Stored data entries
/-- A TIMING flit arrives on T-port `k` at own time `rx` (04 R129-R132, 12 R397). Times in 2⁻⁸ ns, modulo 2⁶⁴. -/
def execTimingFlitReceive (k : Fin 12) (lcrcOk : Bool) (f : TimingFlit) (rx : W64) (s : State) :
    Host.Outcome State Fault Refusal :=
  if !lcrcOk then ok s else
  let s1 := s.updCad (fun c => { c with echo := tset c.echo k (f.tx, rx) })
  let sourceless := decide (f.sourceId = 0) && decide (f.hops = 127)
  let s2 := s1.updCad (fun c => { c with
    inputs := if sourceless then tdel c.inputs k
              else tset c.inputs k { priority := f.priority, rootId := f.sourceId, hops := f.hops.toNat } })
  if sourceless || !s2.cad.considers k then ok s2 else
  let delay := ((rx - f.echoTx) - (f.tx - f.echoRx)).toInt / 2
  let off : Int := ((rx - f.tx).toInt - delay) / 256
  let measured := decide (f.echoTx ≠ 0)
  let none := decide (s2.cad.sourceKind = 0) || decide (s2.cad.sourceKind = 3)
  let s3 := if none then
      match s2.cad.best with
      | some b => s2.updCad (fun c => { c.selectPort b.1 b.2 with better := Option.none })
      | Option.none => s2
    else s2
  let mine := s3.cad.sourceKind == 1 && s3.cad.sourcePort.toNat == k.val
  let s4 := if mine then s3.updCad (fun c => { c with hops := f.hops, sourcePriority := f.priority, sourceId := f.sourceId }) else s3
  let s5 := if mine && measured then s4.measure off else s4
  ok (s5.updCad (fun c => { c with
    better := match c.best with
      | some b => if c.sourceKind = 1 ∧ c.sourcePort.toNat = b.1 then Option.none else some b.1
      | Option.none => Option.none }))

/-- A PTP Sync with its measured offset in ns (04 R129, R132). `timed`: a network inside 04 R133. -/
def execPtpSyncReceive (offset : Int) (clockId : W64) (domain : Byte) (timed : Bool) (s : State) :
    Host.Outcome State Fault Refusal :=
  if domain ≠ s.cad.ptpDomain then ok s else
  let s1 := { s.updCad (fun c => { c with ptpHeard := true, ptpOk := timed, ptpId := clockId }) with
    mgt := { s.mgt with ptpLocked := decide (-15 ≤ offset) && decide (offset ≤ 15) } }
  let wanted := s.cad.sourceMode == 2 ||
    (s.cad.sourceMode == 0 && !(s.cad.inputs.any (fun i => s.cad.considers i.1)))
  if !wanted then ok s1 else
  if s1.cad.sourceKind = 2 then ok ((s1.updCad (fun c => { c with sourceId := clockId })).measure offset)
  else if s1.cad.sourceKind = 1 then ok s1
  else ok ((s1.updCad (fun c => c.selectPtp clockId)).measure offset)

/-- The new best input has held for 1 s and replaces the current one (04 R131, R149). -/
def execBestInputHoldExpiry (s : State) : Host.Outcome State Fault Refusal :=
  ok (match s.cad.better with
    | none => s
    | some k => match tfind s.cad.inputs k with
      | none => s
      | some i =>
        let s1 := s.updCad (fun c => { c.selectPort k i with better := none })
        match s.cad.state with
        | .locked | .slewing =>
          s1.postModule 0x0205 0 0 (pack [(64, i.rootId.toNat), (4, k), (3, 0), (2, 1)])
        | _ => s1)
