-- ==== Sys2Proof/Machine/Firmware.lean ====
section
/-! DEFINITION. Mailboxes, firmware cores, restart under frost hold, dumps and images (15_firmware, 02 R72, R73). -/
namespace Sys2Proof.Machine

def State.updFw (s : State) (f : Firmware → Firmware) : State := { s with fw := f s.fw }
def State.updMgt (s : State) (f : Carrier → Carrier) : State := { s with mgt := f s.mgt }
def State.updMbx (s : State) (ep : Ep) (f : Mailbox → Mailbox) : State :=
  s.updEp ep (fun y => { y with mbx := f y.mbx })

/-- A record of the non-volatile log, sent to every admitted peer (19 R593, R594). -/
def State.logRecord (s : State) (kind : Nat) (data : Nat) : State :=
  let r : LogRecord := {
      seq := s.mgt.logSeq + 1, tick := if s.cad.state = .unset then 0 else s.tick,
                         kind := BitVec.ofNat 16 kind, data := BitVec.ofNat 160 data }
  let s1 := s.updMgt (fun g => { g with logSeq := r.seq, log := (r :: g.log).take 8192 })
  if s1.mgt.mgmtUp ∧ 0 < s1.mgt.peers then (s1.updMgt (fun g => { g with reported := r.seq })).emit (.peerReport r) else s1

/-! ### Mailboxes (15 R475-R479) -/

def Mailbox.enable (b : Mailbox) : Mailbox :=
  if !b.en && decide (2 ≤ b.log2.toNat) && decide (b.log2.toNat ≤ 8) then
    { b with en := true, reqTail := 0, reqHead := 0, rspHead := 0, rspTail := 0, phase := true, rspUsed := 0, reserved := 0 }
  else b

def Mailbox.drop (b : Mailbox) : Mailbox := { b with doorbellDrop := satInc b.doorbellDrop }

/-- A write of REQ_TAIL. -/
def Mailbox.setTail (b : Mailbox) (v : Nat) : Mailbox :=
  if !b.en ∨ 2 ^ b.log2.toNat ≤ v then b.drop else { b with reqTail := v }

/-- A write of RSP_HEAD: the value held frees nothing and is not discarded. -/
def Mailbox.setHead (b : Mailbox) (v : Nat) : Mailbox :=
  let size := 2 ^ b.log2.toNat
  let d := (v + size - b.rspHead) % size
  if !b.en ∨ size ≤ v ∨ b.rspUsed < d then b.drop else { b with rspHead := v, rspUsed := b.rspUsed - d }

def execMbxEnable (f : Fin 16) (s : State) : Host.Outcome State Fault Refusal :=
  ok (if s.epOpen (mbxEp f) then s.updMbx (mbxEp f) Mailbox.enable else s)

def execMbxDisable (f : Fin 16) (s : State) : Host.Outcome State Fault Refusal :=
  ok (if s.epOpen (mbxEp f) then s.updMbx (mbxEp f) (fun b => { b with en := false }) else s)

def execMbxReqTail (f : Fin 16) (tail : W16) (s : State) : Host.Outcome State Fault Refusal :=
  ok (if s.epOpen (mbxEp f) then s.updMbx (mbxEp f) (fun b => b.setTail tail.toNat) else s)

def execMbxRspHead (f : Fin 16) (head : W16) (s : State) : Host.Outcome State Fault Refusal :=
  ok (if s.epOpen (mbxEp f) then s.updMbx (mbxEp f) (fun b => b.setHead head.toNat) else s)

/-- Who handles a message (15 T15.4, T15.10): a core's queue, the MMC's, or the engine itself. -/
inductive Handler where
  | core (c : CoreId)
  | mmc
  | engine
deriving DecidableEq, Repr

/-- The core a core ID names (15 T15.1). -/
def coreOf (n : Nat) : Option CoreId :=
  match n with
  | 0 => some .sec
  | 1 => some .pwr
  | 2 => some .sch
  | _ => if 16 ≤ n ∧ n < 160 then some (.rcc (Fin.ofNat 144 (n - 16))) else none

def coreNum : CoreId → Nat
  | .sec => 0
  | .pwr => 1
  | .sch => 2
  | .rcc r => 16 + r.val

/-- The authority's handler (15 T15.8, T15.10). -/
def State.authority (s : State) : Handler :=
  match s.fw.auth.toNat with
  | 0 => .core .sch
  | 1 => .core .sec
  | _ => .mmc

/-- Which queue a request enters (15 T15.4). `first`: its first payload byte, a core ID for FW_PING. -/
def State.route (s : State) (id first : Nat) : Handler :=
  match id / 256 with
  | 0x02 => .core .sec
  | 0x0A => .core .sch
  | 0x0B => .core .sch
  | 0x0C => .core .sch
  | 0x0D => .core .sch
  | 0x10 => .core .pwr
  | 0x11 => .core .sch
  | 0x12 => .core .sch
  | 0x13 => .mmc
  | 0x0F =>
    match id % 256 with
    | 1 => match coreOf first with
      | some (.rcc _) => .core .sch
      | some c => .core c
      | none => .core .sec
    | 2 => s.authority
    | 3 => .core .sec
    | 4 => .core .sec
    | 5 => .core .sec
    | _ => .engine
  | _ => .engine

def State.queue (s : State) : Handler → List Queued
  | .core .sec => s.fw.qSec
  | .core .pwr => s.fw.qPwr
  | .core _ => s.fw.qSch
  | .mmc => s.fw.qMmc
  | .engine => []

def State.enqueue (s : State) (h : Handler) (q : Queued) : State :=
  s.updFw (fun f => match h with
    | .core .sec => { f with qSec := f.qSec ++ [q] }
    | .core .pwr => { f with qPwr := f.qPwr ++ [q] }
    | .core _ => { f with qSch := f.qSch ++ [q] }
    | .mmc => { f with qMmc := f.qMmc ++ [q] }
    | .engine => f)

/-- A mailbox whose next request could be accepted, its core's queue apart (15 R475). -/
def State.mbxReady (s : State) (f : Nat) : Bool :=
  let ep := mbxEp (Fin.ofNat 16 f)
  let b := (s.endpoint ep).mbx
  b.en && s.canWrite ep && decide (b.reqHead ≠ b.reqTail) && decide (b.rspUsed + b.reserved < 2 ^ b.log2.toNat)

/-- The mailbox served next: round robin in ascending index (15 R479). -/
def State.nextMbx (s : State) : Option Nat := afterPos ((List.range 16).filter s.mbxReady) s.fw.lastMbx

/-- The request header's reserved bytes: 6, 17-19, 22-23, 31-62 (15 R477). -/
def reservedClean (b : List Byte) : Bool :=
  ([6, 17, 18, 19, 22, 23] ++ (List.range 32).map (· + 31)).all (fun i => byteAt b i == 0)

/-- A refused or engine-answered request: its reply by the engine, HANDLER 5 (15 R477, R479). -/
def State.engineReply (s : State) (ep : Ep) (id disp result : Nat) (tag : W32) (reqHead : W16) (payload : List Byte) : State :=
  s.replyDue ep {
      msgId := BitVec.ofNat 16 id, disposition := BitVec.ofNat 8 disp, tag := tag,
                  result := BitVec.ofNat 8 result, reqHead := reqHead, handler := 5, payload := payload }

/-- The mailbox engine takes the request at a mailbox's head (15 R475-R479). `bytes`: the slot as read, `none` on a read fault. -/
def State.acceptMsg (s : State) (f : Fin 16) (bytes : Option (List Byte)) : State :=
  let ep := mbxEp f
  match bytes with
  | none => s.updMbx ep (fun b => { b with en := false, fetchFault := satInc b.fetchFault })
  | some b =>
    let id := leAt b 4 2
    let len := leAt b 12 4
    let tag : W32 := BitVec.ofNat 32 (leAt b 8 4)
    let payload := (b.drop 64).take len
    let malformed := !(leAt b 0 2 == 0x4D55) || decide (4096 < len) || !reservedClean b
    let version := leAt b 2 1
    let h := if malformed || version != 1 then Handler.engine else s.route id (leAt payload 0 1)
    let s0 := s.updFw (fun w => { w with lastMbx := f.val })
    if 1024 ≤ (s.queue h).length then s0 else
    let box := (s.endpoint ep).mbx
    let head := if box.reqHead + 1 = 2 ^ box.log2.toNat then 0 else box.reqHead + 1
    let s1 := s0.updMbx ep (fun b => { b with reqHead := head, reserved := b.reserved + 1, accepted := b.accepted + 1 })
    if malformed then
      (s1.updMbx ep (fun b => { b with malformed := satInc b.malformed })).engineReply ep id 2 0 tag (BitVec.ofNat 16 head) []
    else if version ≠ 1 then
      (s1.updMbx ep (fun b => { b with refused := satInc b.refused })).engineReply ep id 1 0 tag (BitVec.ofNat 16 head)
        [1, s.fw.minor, 0, 0]
    else match h with
      | .engine => s1.engineReply ep id 0 rBadArgument tag (BitVec.ofNat 16 head) []
      | _ => s1.enqueue h {
          mbx := f.val, msgId := BitVec.ofNat 16 id,
                            msg := { sender := .mbx f, tag := tag, reqHead := BitVec.ofNat 16 head, payload := payload } }

def execMailboxAccept (f : Fin 16) (bytes : Option (List Byte)) (s : State) : Host.Outcome State Fault Refusal :=
  ok (if s.nextMbx = some f.val then s.acceptMsg f bytes else s)

/-! ### Images (02 R72, R73, R76) -/

/-- The image a header describes. -/
def ImageIn.image (i : ImageIn) : Image :=
  {
    version := BitVec.ofNat 32 (leAt i.header 8 4), svn := BitVec.ofNat 6 (leAt i.header 12 2),
    root := BitVec.ofNat 2 (leAt i.header 14 1), hash := i.bodyHash }
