/-- Source registers of a queued instruction. -/
def QOp.reads : QOp → List Reg
  | .vf fn v => [rv v.va, rp v.pg, rv v.vd] ++ (if fn < 7 then [rv v.vb] else []) ++ (if fn = 3 ∨ fn = 4 then [rv v.vc] else [])
  | .vsf _ v => [rv v.va, rp v.pg, rv v.vd]
  | .vi _ v => [rv v.va, rv v.vb, rp v.pg, rv v.vd]
  | .vcmp _ _ v => [rv v.va, rv v.vb, rp v.pg]
  | .vsel v => [rv v.va, rv v.vb, rp v.pg]
  | .vred _ v => [rv v.va, rp v.pg]
  | .vperm fn v _ => [rv v.va, rp v.pg, rv v.vd] ++ (if fn = 0 then [rv v.vb] else if fn = 1 then [rs v.vb] else [])
  | .vmov fn v _ => if fn = 0 then [rs v.va, rp v.pg, rv v.vd] else if fn = 1 then [rv v.va]
      else if fn = 2 then [rs v.va, rv v.vd] else [rp v.pg, rv v.vd]
  | .vcvt _ _ v => [rv v.va, rp v.pg, rv v.vd]
  | .vnarrow _ _ v _ => [rv v.va, rp v.pg, rv v.vd]
  | .vwiden _ v _ => [rv v.va, rp v.pg, rv v.vd]
  | .vmxq _ _ v _ => [rv v.va, rp v.pg, rv v.vd]
  | .vmxdq _ v _ => [rv v.va, rs v.vb, rp v.pg, rv v.vd]
  | .ld m => addrReads m
  | .st m => rs m.d :: addrReads m
  | .vld m => rv m.d :: addrReads m
  | .vst m => rv m.d :: addrReads m
  | .tmma x => [rs x.k, ra x.aa, ra x.ab] ++ (if isMx x.fmt.toNat then [ra x.asa, ra x.asb] else [])
  | .tzero _ => []
  | .tdrain x => [rs x.s, ra x.ad]
  | .twadd aa _ => [ra aa]
  | .smma x => [rs x.k, ra x.aa, ra x.ab] ++ (if isMx x.fmt.toNat then [ra x.asa] else [])
  | .hacc v => [rv v.va, rv v.vb, rp v.pg]
  | .hget v => [rv v.va, rp v.pg]
  | .hcfg aa => [ra aa]
  | .hdrain aa => [ra aa]
  | .hclr => []
  | .mcopy x => [rs x.sl, ra x.ad, ra x.asr] ++ (if x.twoD then [rs x.sst] else [])
  | .mfill x => [rs x.sl, ra x.ad, rs x.sst]
  | .ccfg a => [ra a]
  | .tap _ a => [ra a]
  | .tapx _ => []
  | .strel c => countReads c
  | .egress _ a => [ra a]
  | .econtrib c => countReads c
  | .eskip c => countReads c

def postWrites (m : MemArgs) : List Reg := if m.postinc then [ra m.a] else []

/-- Destination registers of a queued instruction. -/
def QOp.writes : QOp → List Reg
  | .vf _ v => [rv v.vd]
  | .vsf _ v => [rv v.vd]
  | .vi _ v => [rv v.vd]
  | .vcmp _ _ v => [.p (v.vd.toNat % 8)]
  | .vsel v => [rv v.vd]
  | .vred _ v => [rs v.vd]
  | .vperm _ v _ => [rv v.vd]
  | .vmov fn v _ => if fn = 1 then [rs v.vd] else [rv v.vd]
  | .vcvt _ _ v => [rv v.vd]
  | .vnarrow _ _ v _ => [rv v.vd]
  | .vwiden _ v _ => [rv v.vd]
  | .vmxq _ _ v _ => [rv v.vd, rs v.vc]
  | .vmxdq _ v _ => [rv v.vd]
  | .ld m => rs m.d :: postWrites m
  | .st m => postWrites m
  | .vld m => rv m.d :: postWrites m
  | .vst m => postWrites m
  | .hget v => [rv v.vd, .p (v.vc.toNat % 8)]
  | _ => []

PROMPT - Scan the records above for the lines holding "s.mgt with ptpLocked" and "namespace Sys2Proof.Machine". Transcribe those two and every line between them word for word, and no others.

WRITTEN REPLY -
    mgt := { s.mgt with ptpLocked := decide (-15 ≤ offset) && decide (offset ≤ 15) } }
  let wanted := s.cad.sourceMode == 2 ||
    (s.cad.sourceMode == 0 && !(s.cad.inputs.any (fun i => s.cad.considers i.1)))
  if !wanted then ok s1 else
  if s1.cad.sourceKind = 2 then ok ((s1.updCad (fun c => { c with sourceId := clockId })).measure offset)
  else if s1.cad.sourceKind = 1 then ok s1
  else ok ((s1.updCad (fun c => c.selectPtp clockId)).measure offset)

/-- The new best input has held for 1 s and replaces the current one (04 R131, R149). -/
def execBestInputHoldExpiry (s : State) : Host.Outcome State Fault Refusal :=
  ok (match s.cad.better with
    | none => s
    | some k => match tfind s.cad.inputs k with
      | none => s
      | some i =>
        let s1 := s.updCad (fun c => { c.selectPort k i with better := none })
        match s.cad.state with
        | .locked | .slewing =>
          s1.postModule 0x0205 0 0 (pack [(64, i.rootId.toNat), (4, k), (3, 0), (2, 1)])
        | _ => s1)
-- ==== Sys2Proof/Machine/Firmware.lean ====
section
/-! DEFINITION. Mailboxes, firmware cores, restart under frost hold, dumps and images (15_firmware, 02 R72, R73). -/
namespace Sys2Proof.Machine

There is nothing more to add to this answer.